The Internet operation grew steadily and peaked in 2000 when it acquired Stockmaster.com.

Ziff Davis invested $2 million in Red Herring in 1997 for approximately 10% of the company, with Eric Hippeau, then CEO of ZD, joining the Red Herring board. Scott Briggs, a former president of Ziff Davis, joined the board in 1997 as well. Broadview Capital Partners invested $25 million into Red Herring in 2000, with Steven Brooks and Stephen Bachman joining the board.

Red Herring was joined in the late 1990s by competitors such as IDG's The Industry Standard and Imagine Media's Business 2.0. It was also compared to Wired magazine, Fast Company, and Inside.com.

Hilary Schneider was hired by the board as CEO in late 2000 and succeeded Alden (who had succeeded Perkins as CEO).

Red Herring's revenues reached nearly $100 million with a staff around 350, but contracted in 2001 and 2002. BCP invested in several additional rounds to help stabilise the organisation, which went through several rounds of layoffs. Through these financings, BCP obtained control of Red Herring and in 2002 put the company through an assignment for the benefit of creditors (ABC), which is a California state process similar to a federal bankruptcy. RHC Media, owned by BCP, bought the Red Herring assets out of ABC and kept the business operating.
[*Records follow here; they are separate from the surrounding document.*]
-- ==== Sys2Proof/Proofs/NoticeFrames.lean ====
section
/-! PROOFS. What a notice frame carries, field by field (R167, R168). -/

namespace Sys2Proof.Machine

theorem nextNotice_mod {n : Nat} (h : n ≤ 255) : nextNotice n % 256 = nextNotice n := by
  unfold nextNotice
  split <;> omega

/-- The lowest place that satisfies a test, where no place below it does. -/
theorem lowest_eq_some {α : Type} {n : Nat} {v : Vector α n} {p : α → Bool} {k : Fin n} (hk : p v[k] = true)
    (hbelow : ∀ j : Fin n, j < k → p v[j] = false) : lowest v p = some k := by
  cases h : lowest v p with
  | none => exact absurd ((lowest_none h k).symm.trans hk) Bool.false_ne_true
  | some i =>
    obtain ⟨-, m, hm, hi, hfirst⟩ := List.find?_eq_some_iff_getElem.mp h
    have hplace : m = i.val := by simpa [places] using congrArg Fin.val hi
    subst hplace
    rcases lt_trichotomy i k with hlt | rfl | hgt
    · exact absurd ((hbelow i hlt).symm.trans (lowest_some h)) Bool.false_ne_true
    · rfl
    · have hnot : p v[k] = false := by simpa [places] using hfirst k.val hgt
      exact absurd (hnot.symm.trans hk) Bool.false_ne_true

@[simp] theorem numField_length {n : Nat} (i : Option (Fin n)) : (numField i).length = 1 := by simp [numField]

theorem ofLe_numField {n : Nat} (k : Fin n) (h : n ≤ 256) : ofLe (numField (some k)) = k.val :=
  (ofLe_le8 k.val).trans (Nat.mod_eq_of_lt (k.isLt.trans_le h))

/-- The elements that pass a test, each with its field. -/
theorem filterMap_if {α β : Type} (l : List α) (p : α → Bool) (g : α → β) :
    l.filterMap (fun k => if p k then some (g k) else none) = (l.filter p).map g := by
  induction l with
  | nil => rfl
  | cons a l ih => cases h : p a <;> simp [h, ih]

section
variable (s : State)

/-- The raise counts of the members of the pending set, a byte for each. -/
def NoticeUnit.raiseBytes (u : NoticeUnit) : List Byte :=
  ((places 18).filter fun k => u.members[k]).map fun k => BitVec.ofNat 8 u.counts[k]

/-- The payload, its raise counts preceded by their number. -/
theorem State.noticePayload_eq : s.noticeFrame.payload =
    le8 (nextNotice s.notices.lastNumber) ++ le32 (maskOf s.notices.members) ++ numField s.notices.highest
      ++ le32 (maskOf s.notices.fresh) ++ le8 ((places 18).countP fun k => s.notices.members[k])
      ++ (s.notices.raiseBytes ++ stampField s.stampNow) := by
  have hbytes : (((places 18).filter fun k => s.notices.members[k]).map fun k => le8 s.notices.counts[k]).flatten =
      s.notices.raiseBytes := List.map_eq_flatMap.symm
  rw [State.noticeFrame, State.noticePayload, counted, filterMap_if, hbytes, List.length_map, ← List.countP_eq_length_filter]
  simp only [List.append_assoc]

theorem maskOf_mod (v : Vector Bool 18) : maskOf v % 4294967296 = maskOf v :=
  Nat.mod_eq_of_lt ((maskOf_lt v).trans (by decide))

theorem State.noticePayload_masks : fieldAt s.noticeFrame.payload 1 4 = maskOf s.notices.members ∧
    fieldAt s.noticeFrame.payload 6 4 = maskOf s.notices.fresh := by
  rw [s.noticePayload_eq]
  simp [fieldAt_behind, fieldAt_front, ofLe_le32, maskOf_mod]

theorem State.noticePayload_number (h : s.notices.lastNumber ≤ 255) :
    fieldAt s.noticeFrame.payload 0 1 = nextNotice s.notices.lastNumber := by
  rw [s.noticePayload_eq]
  simp [fieldAt_front, ofLe_le8, nextNotice_mod h]

/-- The highest member is the one of the lowest place (R164). -/
theorem State.noticePayload_highest {k : Fin 18} (hk : s.notices.members[k] = true)
    (hbelow : ∀ j : Fin 18, j < k → s.notices.members[j] = false) : fieldAt s.noticeFrame.payload 5 1 = k.val := by
  have hhighest : s.notices.highest = some k := lowest_eq_some hk hbelow
  rw [s.noticePayload_eq, hhighest]
  simp [fieldAt_behind, fieldAt_front, ofLe_numField]

theorem State.noticePayload_count :
    fieldAt s.noticeFrame.payload 10 1 = (places 18).countP fun k => s.notices.members[k] := by
  have hcount : (places 18).countP (fun k => s.notices.members[k]) ≤ 18 := List.countP_le_length
  rw [s.noticePayload_eq]
  simpa [fieldAt_behind, fieldAt_front, ofLe_le8] using Nat.lt_of_le_of_lt hcount (by decide)

/-- Behind the number of raise counts stand the counts and the time. -/
theorem State.noticePayload_rest : s.noticeFrame.payload.drop 11 =
    s.notices.raiseBytes ++ le32 s.now ++ yesNo (decide (s.clock.state = .unset)) := by
  have hrelative : (!s.timed) = decide (s.clock.state = .unset) := by
    rw [State.timed]
    cases s.clock.state <;> rfl
  rw [s.noticePayload_eq, List.drop_left' (by simp), stampField, State.stampNow, hrelative,
    List.append_assoc]

end

end Sys2Proof.Machine
end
After trying unsuccessfully to sell the company, RHC Media decided in early 2003 to cease operations and sell the company's assets. The subscription obligation was sold to Time Inc. and the Red Herring brand, URL, and Intellectual Property (such as back issues and online content) were sold to Alex Vieux, Anam Alpenia, Ana Baltodano and Dani Essindi Behrendt of DASAR.

====Purchase====
In April 2003, Vieux, a French technology leader and entrepreneur, purchased the Red Herring brand with plans to revive the magazine. DASAR, a French company led by Vieux, held a 20 percent stake in the undisclosed purchase price.
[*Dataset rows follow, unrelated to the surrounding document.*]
-- ==== Sys2Proof/WellFormed.lean ====
section
/-! DEFINITION. Which instructions and encoded words are well formed. The only operands are the handles of
INIT, HANDLE_W bits each (R80, R111). -/

namespace Sys2Proof

/-- A handle of HANDLE_W bits (R22, R80), in the block with the given parameters. -/
def handleFits (p : Config.Params) (h : Nat) : Bool := h < 2 ^ p.handleW

/-- A well-formed instruction of the block: INIT's operands have HANDLE_W bits (R111); no other instruction
has an operand. -/
def Instr.wf (p : Config.Params) : Instr → Bool
  | .init port pin tmr => handleFits p port && handleFits p pin && handleFits p tmr
  | .nocmd | .read | .idle | .startLow | .startRel | .ackLow1 | .ackHigh | .ackLow2
  | .bitRise | .bitHold | .bitFall | .decode | .done | .timedout => true

/-- A command port of the block: three operand ports of HANDLE_W bits (R80). -/
def CommandPort.fits (p : Config.Params) (c : CommandPort) : Bool :=
  handleFits p c.port && handleFits p c.pin && handleFits p c.tmr

/-- R84: codes 12 to 15 select no micro-operation. -/
def stateCodeAssigned (c : BitVec 4) : Bool := c.toNat < 12

/-- A command port with every ignored bit 0 (R95 says which bits are ignored): `cmd_op` and the
operands where no command is presented, the operands where READ is. -/
def CommandPort.canonical (p : CommandPort) : Bool :=
  match p.valid, p.op with
  | false, op    => !op && p.port == 0 && p.pin == 0 && p.tmr == 0
  | true, false  => true
  | true, true   => p.port == 0 && p.pin == 0 && p.tmr == 0

/-- An encoded instruction in canonical form: an assigned state code, or a command port whose ignored
bits are 0. A command port that is not canonical still decodes (R95); it is only not the encoder's word. -/
def Encoded.wf : Encoded → Bool
  | .command p   => p.canonical
  | .stateCode c => stateCodeAssigned c

end Sys2Proof
end

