/-- DLY starts at 0 and is counted up below START_LOW_TICKS - 1 only, so it does not wrap (R179). -/
theorem dly_le (h : Tick s t) (hp : s.params.legal = true)
    (hd : s.st = .startLow → s.dly ≤ s.params.startLowTicks - 1) (ht : t.st = .startLow) :
    t.dly ≤ t.params.startLowTicks - 1 := by
  cases h
  case read => exact Nat.zero_le _
  case startCounts hs hne =>
    have hlt : s.dly < s.params.startLowTicks - 1 := lt_of_le_of_ne (hd hs) hne
    exact (wrap_dly hp hlt).trans_le hlt
  case stays => exact hd ht
  all_goals cases ht

end Tick

/-- A transition from a state that meets `Inv` leads to one that meets it. -/
theorem Inv.tick {s t : State} (hi : Inv s) (h : Tick s t) : Inv t where
  legal := h.params_eq ▸ hi.legal
  cnt_fits := h.cnt_fits hi.cnt_fits
  dly_fits := h.dly_fits hi.dly_fits
  handles_fit := h.handles_fit hi.handles_fit
  bitIdx_le := h.bitIdx_le hi.bitIdx_le
  dir_iff := h.dir_iff hi.dir_iff
  out_iff := h.out_iff hi.out_iff
  busy_ready := h.busy_ready hi.inited_eq hi.busy_ready
  inited_eq := h.inited_eq hi.inited_eq
  rvalid_reading := h.rvalid_reading hi.rvalid_reading
  rvalid_ended := h.rvalid_ended hi.rvalid_ended
  idle_fresh := h.idle_fresh hi.rvalid_ended hi.idle_fresh
  cnt_wait := h.cnt_wait
  cnt_hold := h.cnt_hold
  humidity_eq := h.humidity_eq hi.humidity_eq
  temperature_eq := h.temperature_eq hi.temperature_eq
  dly_le := h.dly_le hi.legal hi.dly_le
  done_good := h.done_good hi.done_good
  timedout_bad := h.timedout_bad hi.timedout_bad

/-- Every tick keeps `Inv` (R42). -/
theorem Inv.step {s t : State} (hi : Inv s) (h : step s = .next t) : Inv t := hi.tick (tick_of_step h)

end Sys2Proof.Machine
end

section
/-! The widths and the tick period change nothing a host can see (spec/00_scope.md R8, R9): `OtherWidths` is kept by
each operation that builds a tick, then by each tick. -/

namespace Sys2Proof.Machine

/-- START_LOW's last tick (R130). -/
theorem startLowTick_of_eq {s : State} (h : s.dly = s.params.startLowTicks - 1) :
    startLowTick s = .next ((s.advance.lineWrite true).goto .startRel) := by
  simp [startLowTick, startPulseEnds, h]

/-- START_LOW's other ticks count DLY up, which does not wrap in a legal block (R130, R179). -/
theorem startLowTick_of_lt {s : State} (hp : s.params.legal = true) (h : s.dly < s.params.startLowTicks - 1) :
    startLowTick s = .next ({ s.advance with dly := s.dly + 1 }.goto .startLow) := by
  simp [startLowTick, startPulseEnds, h.ne, wrap_dly hp h]

namespace OtherWidths
variable {s s' : State}

theorem tick_eq (h : OtherWidths s s') : s'.tick = s.tick := by
  obtain ⟨p, c, port, pin, tmr, hp, hc, rfl⟩ := h; rfl

theorem input_eq (h : OtherWidths s s') : s'.input = s.input := by
  obtain ⟨p, c, port, pin, tmr, hp, hc, rfl⟩ := h; rfl

theorem st_eq (h : OtherWidths s s') : s'.st = s.st := by
  obtain ⟨p, c, port, pin, tmr, hp, hc, rfl⟩ := h; rfl

theorem bitBuf_eq (h : OtherWidths s s') : s'.bitBuf = s.bitBuf := by
  obtain ⟨p, c, port, pin, tmr, hp, hc, rfl⟩ := h; rfl

theorem inited_eq (h : OtherWidths s s') : s'.inited = s.inited := by
  obtain ⟨p, c, port, pin, tmr, hp, hc, rfl⟩ := h; rfl

theorem outputs_eq (h : OtherWidths s s') : s'.outputs = s.outputs := by
  obtain ⟨p, c, port, pin, tmr, hp, hc, rfl⟩ := h; rfl

theorem cnt_eq (h : OtherWidths s s') (hs : isWait s.st = true ∨ s.st = .bitHold) : s'.cnt = s.cnt := by
  obtain ⟨p, c, port, pin, tmr, hp, hc, rfl⟩ := h; exact hc hs

/-! ### The operations of a tick -/

/-- Where CNT is read, the counter update wraps in neither block. -/
theorem advance (h : OtherWidths s s') (hi : Inv s) (hi' : Inv s') : OtherWidths s.advance s'.advance := by
  have hcnt : isWait s.st = true ∨ s.st = .bitHold → countedUp s' = countedUp s := fun hs => by
    rw [hi.countedUp_eq hs, hi'.countedUp_eq (h.st_eq.symm ▸ hs), h.cnt_eq hs]
  obtain ⟨p, c, port, pin, tmr, hp, hc, rfl⟩ := h
  exact ⟨p, _, port, pin, tmr, hp, hcnt, rfl⟩

theorem goto {x : SeqState} (h : OtherWidths s s') (hx : isWait x = true ∨ x = .bitHold → s'.cnt = s.cnt) :
    OtherWidths (s.goto x) (s'.goto x) := by
  obtain ⟨p, c, port, pin, tmr, hp, hc, rfl⟩ := h
  exact ⟨p, c, port, pin, tmr, hp, hx, rfl⟩

/-- CNT is forgotten on entry to a micro-operation that does not read it. -/
theorem goto_unread {x : SeqState} (h : OtherWidths s s') (hw : isWait x = false) (hx : x ≠ .bitHold) :
    OtherWidths (s.goto x) (s'.goto x) := h.goto (by simp [hw, hx])

theorem timerReset (h : OtherWidths s s') : OtherWidths s.timerReset s'.timerReset := by
  obtain ⟨p, c, port, pin, tmr, hp, hc, rfl⟩ := h
  exact ⟨p, 0, port, pin, tmr, hp, fun _ => rfl, rfl⟩

/-- After a `TimerReset()` CNT is 0 in both blocks, so any micro-operation may follow. -/
theorem timerReset_goto {x : SeqState} (h : OtherWidths s s') :
    OtherWidths (s.timerReset.goto x) (s'.timerReset.goto x) := h.timerReset.goto fun _ => rfl

theorem timerStart (h : OtherWidths s s') : OtherWidths s.timerStart s'.timerStart := by
  obtain ⟨p, c, port, pin, tmr, hp, hc, rfl⟩ := h
  exact ⟨p, c, port, pin, tmr, hp, hc, rfl⟩

theorem lineDir (h : OtherWidths s s') (d : PinMode) : OtherWidths (s.lineDir d) (s'.lineDir d) := by
  obtain ⟨p, c, port, pin, tmr, hp, hc, rfl⟩ := h
  exact ⟨p, c, port, pin, tmr, hp, hc, rfl⟩

theorem lineWrite (h : OtherWidths s s') (v : Level) : OtherWidths (s.lineWrite v) (s'.lineWrite v) := by
  obtain ⟨p, c, port, pin, tmr, hp, hc, rfl⟩ := h
  exact ⟨p, c, port, pin, tmr, hp, hc, rfl⟩

/-- The stored handles may differ, each cut to its own block's HANDLE_W bits. -/
theorem storeHandles (h : OtherWidths s s') (port pin tmr : Nat) :
    OtherWidths (s.storeHandles port pin tmr) (s'.storeHandles port pin tmr) := by
  obtain ⟨p, c, _, _, _, hp, hc, rfl⟩ := h
  exact ⟨p, c, _, _, _, hp, hc, rfl⟩

theorem clearForRead (h : OtherWidths s s') : OtherWidths s.clearForRead s'.clearForRead := by
  obtain ⟨p, c, port, pin, tmr, hp, hc, rfl⟩ := h
  exact ⟨p, c, port, pin, tmr, hp, hc, rfl⟩

theorem writeResult (h : OtherWidths s s') (b : Slots) : OtherWidths (s.writeResult b) (s'.writeResult b) := by
  obtain ⟨p, c, port, pin, tmr, hp, hc, rfl⟩ := h
  exact ⟨p, c, port, pin, tmr, hp, hc, rfl⟩

theorem raiseTimeout (h : OtherWidths s s') (n : Nat) : OtherWidths (s.raiseTimeout n) (s'.raiseTimeout n) := by
  obtain ⟨p, c, port, pin, tmr, hp, hc, rfl⟩ := h
  exact ⟨p, c, port, pin, tmr, hp, by simp [isWait, waitedLevel], rfl⟩

theorem resetTick (h : OtherWidths s s') : OtherWidths s.resetTick s'.resetTick := by
  obtain ⟨p, c, port, pin, tmr, hp, hc, rfl⟩ := h
  exact ⟨p, 0, 0, 0, 0, hp, fun _ => rfl, rfl⟩

/-- Setting aside the data a Timeout drew keeps the relation (R194). -/
theorem undrawn (h : OtherWidths s s') : OtherWidths s.undrawn s'.undrawn := by
  have hst := h.st_eq
  unfold State.undrawn
  rw [hst]
  split
  · obtain ⟨p, c, port, pin, tmr, hp, hc, rfl⟩ := h
    exact ⟨p, c, port, pin, tmr, hp, hc, rfl⟩
  · exact h

/-! ### The micro-operations and the admissions -/

/-- A poll has the same branch in both blocks: it reads the line, and CNT where the two agree (R132). -/
theorem waitFor {v : Level} {f : State → State} (h : OtherWidths s s') (hi : Inv s) (hi' : Inv s')
    (hw : isWait s.st = true) (hf : OtherWidths (f s.advance.timerReset) (f s'.advance.timerReset)) :
    OtherWidths (waitFor v f s) (waitFor v f s') := by
  have hl' : s'.lineRead = s.lineRead := congrArg Input.line h.input_eq
  have hc' : s'.cnt = s.cnt := h.cnt_eq (.inl hw)
  obtain ⟨hl, e⟩ | ⟨hl, hk, e⟩ | ⟨hl, hk, e⟩ := waitFor_cases v f s <;> rw [e]
  · rw [waitFor_success f (hl'.trans hl)]
    exact hf
  · rw [waitFor_timeout f (hl' ▸ hl) (hc' ▸ hk), h.tick_eq]
    exact (h.advance hi hi').raiseTimeout s.tick
  · rw [waitFor_stay f (hl' ▸ hl) (hc' ▸ hk)]
    exact h.advance hi hi'

/-- START_LOW ends in the same tick in both blocks, and DLY wraps in neither (R130, R179). -/
theorem startLowTick (h : OtherWidths s s') (hi : Inv s) (hi' : Inv s') (hs : s.st = .startLow) :
    outcomesAgree OtherWidths (startLowTick s) (startLowTick s') := by
  have ha := h.advance hi hi'
  obtain ⟨p, c, port, pin, tmr, hp, hc, rfl⟩ := h
  by_cases hd : s.dly = s.params.startLowTicks - 1
  · rw [startLowTick_of_eq hd, startLowTick_of_eq (hp ▸ hd)]
    exact (ha.lineWrite true).goto_unread rfl (by decide)
  · have hlt : s.dly < s.params.startLowTicks - 1 := lt_of_le_of_ne (hi.dly_le hs) hd
    rw [startLowTick_of_lt hi.legal hlt, startLowTick_of_lt hi'.legal (hp ▸ hlt)]
    exact ⟨p, _, port, pin, tmr, hp, by simp [isWait, waitedLevel], rfl⟩

/-- BIT_HOLD reads CNT, where the two agree, and samples into the same cell (R152, R153). -/
theorem bitHoldTick (h : OtherWidths s s') (hi : Inv s) (hi' : Inv s') (hs : s.st = .bitHold) :
    outcomesAgree OtherWidths (bitHoldTick s) (bitHoldTick s') := by
  have ha := h.advance hi hi'
  have hk : delayRunning s' = delayRunning s := by simp only [delayRunning, h.cnt_eq (.inr hs)]
  unfold Machine.bitHoldTick
  rw [hk]
  refine outcomesAgree_ite (ha.goto fun _ => ha.cnt_eq (.inr hs)) ?_
  obtain ⟨p, c, port, pin, tmr, hp, hc, rfl⟩ := h
  have hb : s.bitIdx.toNat < 40 := Nat.lt_succ_of_le hi.bitIdx_le
  simp only [sampleTick, slotWrite_of_lt hb]
  exact ⟨p, 0, port, pin, tmr, hp, fun _ => rfl, rfl⟩

/-- BIT_FALL's success tests an index that is the same in both blocks (R155). -/
theorem timerReset_endSlot (h : OtherWidths s s') : OtherWidths s.timerReset.endSlot s'.timerReset.endSlot := by
  obtain ⟨p, c, port, pin, tmr, hp, hc, rfl⟩ := h
  exact related_ite (c := lastSlot s = true) ⟨p, 0, port, pin, tmr, hp, fun _ => rfl, rfl⟩
    ⟨p, 0, port, pin, tmr, hp, fun _ => rfl, rfl⟩

theorem selectedTick (h : OtherWidths s s') (hi : Inv s) (hi' : Inv s') :
    outcomesAgree OtherWidths (selectedTick s) (selectedTick s') := by
  have ha := h.advance hi hi'
  unfold Machine.selectedTick
  rw [h.st_eq]
  cases hs : s.st
  case idle | done | timedout => exact ha.goto_unread rfl (by decide)
  case startLow => exact h.startLowTick hi hi' hs
  case startRel => exact (ha.lineDir _).timerReset_goto
  case ackLow1 | ackHigh | ackLow2 | bitRise => exact h.waitFor hi hi' (by rw [hs]; rfl) ha.timerReset_goto
  case bitHold => exact h.bitHoldTick hi hi' hs
  case bitFall => exact h.waitFor hi hi' (by rw [hs]; rfl) ha.timerReset_endSlot
  case decode =>
    unfold decodeTick
    rw [h.bitBuf_eq]
    exact (ha.writeResult _).goto_unread rfl (by decide)

theorem admitInit (h : OtherWidths s s') (hi : Inv s) (hi' : Inv s') (port pin tmr : Nat) :
    outcomesAgree OtherWidths (admitInit port pin tmr s) (admitInit port pin tmr s') := by
  unfold Machine.admitInit
  rw [h.inited_eq]
  exact outcomesAgree_ite rfl
    (((h.advance hi hi').storeHandles port pin tmr).timerStart.goto_unread rfl (by decide))

theorem admitRead (h : OtherWidths s s') (hi : Inv s) (hi' : Inv s') :
    outcomesAgree OtherWidths (admitRead s) (admitRead s') := by
  unfold Machine.admitRead
  rw [h.inited_eq]
  exact outcomesAgree_ite
    ((((h.advance hi hi').lineDir _).lineWrite _).clearForRead.goto_unread rfl (by decide)) rfl

/-- One tick of two blocks that differ in nothing a host can see: outcomes of one kind, related again. -/
theorem step (h : OtherWidths s s') (hi : Inv s) (hi' : Inv s') : outcomesAgree OtherWidths (step s) (step s') :=
  outcomesAgree_step h.input_eq h.st_eq h.resetTick (h.selectedTick hi hi') (h.admitInit hi hi') (h.admitRead hi hi')

end OtherWidths

/-- A relation on the next states may be strengthened by what the two ticks give of each. -/
theorem outcomesAgree_imp {R Q : State → State → Prop} {a b : Result} (h : outcomesAgree R a b)
    (hRQ : ∀ t u, a = .next t → b = .next u → R t u → Q t u) : outcomesAgree Q a b := by
  cases a with
  | next t =>
    cases b with
    | next u => exact hRQ t u rfl rfl h
    | fault r => exact h
    | refused r => exact h
  | fault r => cases b <;> exact h
  | refused r => cases b <;> exact h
Vieux began hiring employees and refocusing the Red Herring brand out of offices in Mountain View, Calif. James Daly, founding editor-in-chief of Business 2.0, was hired to head the Red Herring editorial staff. James Dreyfuss, a former editor of PC Week and Information Week, was hired as editor-in-chief.

Vieux vowed to make the magazine "systematically global", with a focus on influential technology companies large and small around the world. He refocused Red Herring's target audience to C-level tech executives and international readers.
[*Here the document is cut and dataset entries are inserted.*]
-- ==== Sys2Proof/Machine/HostEncode.lean ====
section
/-! DEFINITION. The end-to-end encoder of spec/48_host_pipeline.md R477: the host's half, its transactions with the block,
what it requires of STATUS, and the matrix it reads from BEST. Host software, not hardware: nothing of the block's step
reads this file. -/

namespace Sys2Proof.Machine

/-- `k` steps of the machine; `none` where one does not answer a next state. -/
def State.stepMany : Nat → State → Option State
  | 0, s => some s
  | k + 1, s =>
    match step s with
    | .next t => t.stepMany k
    | .fault _ => none
    | .refused _ => none

/-- The state after exactly these moves: they are the script, one step each. -/
def State.play (s : State) (moves : List Event) : Option State := { s with script := moves }.stepMany moves.length

/-- "require STATUS.DONE = 1 and STATUS.OUT_VALID = 1" (R477), of the STATUS word the host has read. -/
def outputReady (status : Word) : Bool := status.getLsbD 1 && status.getLsbD 5

/-- The host's reads of the region of BEST, one per four cells (R477, spec/20_memory.md R107). -/
def readoutEvents (v : Nat) : List Event :=
  (List.range ((size v * size v + 3) / 4)).map fun k => Event.read (Buf.best.addr (4 * k))

/-- matrix[r][c] = bit 0 of the cell at r×SIZE + c, from the words read, in reading order (R477). -/
def matrixOfWords (v : Nat) (ws : List Word) : List (List Bool) :=
  chunk (size v) (size v) (((ws.flatMap bytesOfWord).take (size v * size v)).map fun x => x.getLsbD 0)

/-- What encode(s) answers: the matrix, or "no matrix" with the host's error where there is one, and the state the block is
left in (R477). -/
inductive EncodeAnswer where
  | matrix (rows : List (List Bool)) (s : State)
  /-- A host error: the block has seen no transaction (R465). -/
  | hostFailed (e : HostError) (s : State)
  /-- The requirement on STATUS is not met, so that no cell is read. The spec names the requirement and no outcome of its
  failure: "no matrix" is the model's choice (log entry 13). -/
  | notReady (s : State)
  deriving DecidableEq, Repr

/-- The sentinel "no matrix" as `none` (R477). -/
def EncodeAnswer.output : EncodeAnswer → Option (List (List Bool))
  | .matrix rows _ => some rows
  | .hostFailed _ _ => none
  | .notReady _ => none

/-- The host's reading of its output, once ENCODE's `wait` has ended: the last word read is STATUS (R477). -/
def State.readOutput (s : State) (v : Nat) : EncodeAnswer :=
  if outputReady (s.hostLog.headD 0#32) then
    match s.play (readoutEvents v) with
    | some t => .matrix (matrixOfWords v (t.hostLog.take (readoutEvents v).length).reverse) t
    | none => .notReady s
  else .notReady s

/-- The transactions of a job with the block, then the reading of its output (R477). -/
def HostJob.run (j : HostJob) (polls : Nat) (s : State) : EncodeAnswer :=
  match s.play (j.events polls) with
  | some t => t.readOutput j.version
  | none => .notReady s

/-- encode(s) of R477: characters `cs` on the block in state `s`, with `polls` reads of STATUS that still see BUSY = 1. -/
def encodeString (kt : KanjiTable) (cs : List Nat) (polls : Nat) (s : State) : EncodeAnswer :=
  match hostEncode kt cs with
  | .error e => .hostFailed e s
  | .ok j => j.run polls s

end Sys2Proof.Machine
end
Building a solid editorial team and keeping costs low were also high priorities for Vieux during Red Herring's revival. He claimed to have spent 20 percent less per weekly issue than publishers spent previously.

====Post dot-com relaunch ====
Shortly after the purchase by DASAR, the new owners brought in a team of new editors with experience at competitors of the former print magazine. Red Herring re-launched as a website in the fall of 2003.

Red Herring produced several test issues of the print magazine in the fall of 2004 and launched as a full-fledged weekly magazine in January 2005. The print edition came to an end in 2007, but a digital edition continued, available via the company's website.

==Controversy==
Some noted critics say that the Red Herring Top 100 is a scam and companies are forced to pay a large fee to attend award ceremonies in order to receive the award. Red Herring has objected to the criticism.